The Role of Church Planting

Leno said church planting is very dear to his heart because the way he came to know God was “through missionaries who left everything behind and went to plant churches and preach the gospel in a place where no one had ever heard it,” he shared. “It meant starting from scratch, not only teaching the Word but preaching with their lives.”

At the same time, those missionaries couldn’t preach by saying, “This is what the Bible says,” Leno explained, “because I didn’t know what the Bible was, and I didn’t care.”

In that context, the way those first missionaries did it, Leno shared, was “through their lives—they shared life and gained our trust.” That trust led to my curiosity: Why are they doing this? Why are they here? What do they want from me? I would ask myself.

Ministering in a Secular Environment

Years later Leno applied that method when ministering in an outreach center in New York City. He explained that in the big cities of the world, “those who have it all rub shoulders with the homeless—those who have nothing. . . . And we are commanded to reach out to them.”

Leno shared the experience of a woman who arrived at a church plant in Bryant Park in Manhattan. She told us right away that she didn’t believe in the Bible “or anything,” so he and his fellow pastor backed off immediately. “We just sat there in silence,” Leno recalled, “because ministering to secular people sometimes implies sitting there and listening to the silence . . . because sometimes, silence speak volumes.”

The Spirit of the Age

According to Leno, new approaches to ministering to secular people acknowledge that a major cultural shift, which also impacts those who believe, is taking place. “It affects us all,” he explained. “People in cities don’t talk anymore. They’re just there, in silence, looking at their phones.”

To top it off, there has been a shift in mentality, Leno reminded attendees. “In olden times authority would come from the truth of divine revelation. That revelation would provide our values and ethics.”

“When we understand secular people’s worldview, we become ready to connect and start building bridges,” Bledi Leno said during a recent presentation at the Intercultural Mission Church Planting Summit in Trinidad and Tobago. [Photo: Curtis Henry/IAD]
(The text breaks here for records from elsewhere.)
-- ==== Sys2Proof/Safety.lean ====
section
/-! DEFINITION. What claims are stated in: the invariant of the machine, intact lookup tables, runs of agents, and the
checksum of a buffer. -/

namespace Sys2Proof.Machine

/-- All 256 entries of a lookup table are written. -/
abbrev TableFull (lut : Memory) : Prop := ∀ i < 256, (Memory.read lut i).isSome = true

/-- Every written entry is the generated one, `LUT[i] = T(i)` (41_lut_gen.md R112). -/
abbrev TableGenerated (lut : Memory) : Prop := ∀ c ∈ lut, c.2 = polyT (BitVec.ofNat 8 c.1)

/-- An engine in GEN (10_state.md R34, 41_lut_gen.md R111): the entries below GIDX are the written ones. -/
abbrev Engine.GenOk (b : Build) (e : Engine) : Prop :=
  b.strategy = .speed ∧ e.gidx.toNat < 256 ∧
    ∀ i < 256, (Memory.read e.lut i).isSome = decide (i < e.gidx.toNat)

/-- The storage a strategy gives an engine (10_state.md R25, R31): under SPEED a READY engine has a full table, under
SIZE there is no table and the engine is READY. -/
abbrev Engine.StrategyOk (b : Build) (e : Engine) : Prop :=
  (b.strategy = .speed → e.ready = true → TableFull e.lut ∧ e.gidx = 256#9) ∧
  (b.strategy = .size → e.lut = [] ∧ e.gidx = 0#9 ∧ e.ready = true)

/-- The invariant of one engine. -/
abbrev Engine.Inv (b : Build) (e : Engine) : Prop :=
  Memory.wf e.lut = true ∧ Memory.Below 256 e.lut ∧
  e.base.toNat < 2 ^ b.addrW ∧ e.abase.toNat < 2 ^ b.addrW ∧
  (e.ready = false ↔ e.phase = .gen) ∧
  (e.phase = .gen → e.GenOk b) ∧
  e.StrategyOk b ∧
  (e.phase = .calculate → e.idx.toNat ≤ e.endIdx.toNat) ∧
  (e.phase = .twr → b.testHook = true ∧ b.strategy = .speed)

/-- The source that an engine in COPY will read exists and is READY (43_instance_ops.md R141). -/
abbrev State.CopySourceReady (s : State) (e : Engine) : Prop :=
  e.phase = .copy → (s.engines[e.lsrc.toNat]?).map Engine.ready = some true

/-- The invariant of the machine: a legal build with its `N_INST` engines, data memory in canonical form and inside the
address space, every engine consistent, and every pending COPY with a READY source. -/
abbrev State.Inv (s : State) : Prop :=
  s.build.Ok ∧ s.engines.length = s.build.nInst ∧ s.port < s.build.nInst ∧
  Memory.wf s.mem = true ∧ Memory.Below (2 ^ s.build.addrW) s.mem ∧
  (∀ e ∈ s.engines, e.Inv s.build) ∧
  ∀ e ∈ s.engines, s.CopySourceReady e

/-- Every engine's table has only generated entries: no TEST_WR has changed one (10_state.md R32). -/
abbrev State.TablesGenerated (s : State) : Prop := ∀ e ∈ s.engines, TableGenerated e.lut

/-- The engine that CMD writes go to, and that it is idle (60_exceptions.md R177). -/
abbrev State.IdlePort (s : State) (e : Engine) : Prop := s.engines[s.port]? = some e ∧ e.phase = .idle

/-- `fold(c, bytes)` (42_calculate.md, notation of section 1). -/
def foldXform (c : Byte) (bytes : List Byte) : Byte := bytes.foldl xform c

/-- The checksum that XFORM of one engine's table folds from bytes (42_calculate.md R125, R126). `none` where it reads an
unwritten entry. -/
def foldBy (b : Build) (lut : Memory) (c : Byte) (bytes : List Byte) : Option Byte :=
  bytes.foldl (fun acc x => acc.bind fun c => xformBy b lut c x) (some c)

/-- The bytes `data[lo .. lo+n-1]` of the buffer at an ABASE, as data memory holds them now (20_memory.md R63). -/
def State.buffer (s : State) (abase : Word) (lo n : Nat) : List Byte :=
  (List.range n).map fun j => s.byteAt (elementAddr s.build abase (lo + j))

/-- Every one of those bytes may be read (20_memory.md R66). -/
abbrev State.AdmitsBuffer (s : State) (abase : Word) (lo n : Nat) : Prop :=
  ∀ j < n, s.admits (elementAddr s.build abase (lo + j)) = true

/-- `n` steps of the agent `E[k]` one after the other. -/
def runEngine (k : Nat) : Nat → State → Result
  | 0, s => .next s
  | n + 1, s =>
    match engineStep k s with
    | .next t => runEngine k n t
    | .fault r => .fault r
    | .refused r => .refused r

/-- A sequence of events (00_scope.md R12), up to the first fault. -/
def runEvents : List Event → State → Result
  | [], s => .next s
  | ev :: evs, s =>
    match runEvent ev s with
    | .next t => runEvents evs t
    | .fault r => .fault r
    | .refused r => .refused r

end Sys2Proof.Machine
end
In a secular environment, however, the center of reality has shifted. “Where faith once placed God at the heart of meaning and morality, secular thought places the autonomous self,” Leno explained. “Personal choice becomes sacred, and authenticity replaces transcendence. . . . The human person is now the final measure of truth, purpose, and goodness.”

Navigating the Post-Christian Reality

Against that background, Leno explained, belief becomes “just one option among many” as original theological authority is rejected. “Post-Christian cultures retain the fruit but reject the root,” he illustrated. “Societies shaped by Christian moral values no longer live under their authority,” Leno shared. “They speak highly of compassion, justice, and dignity, but these ideas are now detached from their original theological roots.”

Such a secular worldview landscape highlights other values, including individualism (the self as the highest moral authority), naturalism (only the physical is real), and rationalism (science and reason as the only reliable paths), Leno explained. “People might tell you, ‘That makes sense to you, but it does not make sense to me,’ ” he elucidated. “So purpose comes from finding it within myself.”

The Paradox of Absolute Autonomy

Coupled with that is an increasing distrust of institutions and a focus on consumerism and pragmatism—what works is above what is true or good, he said.

Leno explained that such a state leads to what has been called “the paradox of absolute autonomy,” which he defined as “a culture that deeply prizes freedom,” but that, paradoxically, “often generates an inescapable undercurrent of loneliness, fragmentation, and emptiness.” It is a situation that leads to increasing frustration, as people tell themselves, “There has to be something more,” Leno said. “And we know what that more is. So when we understand their worldview, we become ready to connect and start building bridges to reach them.”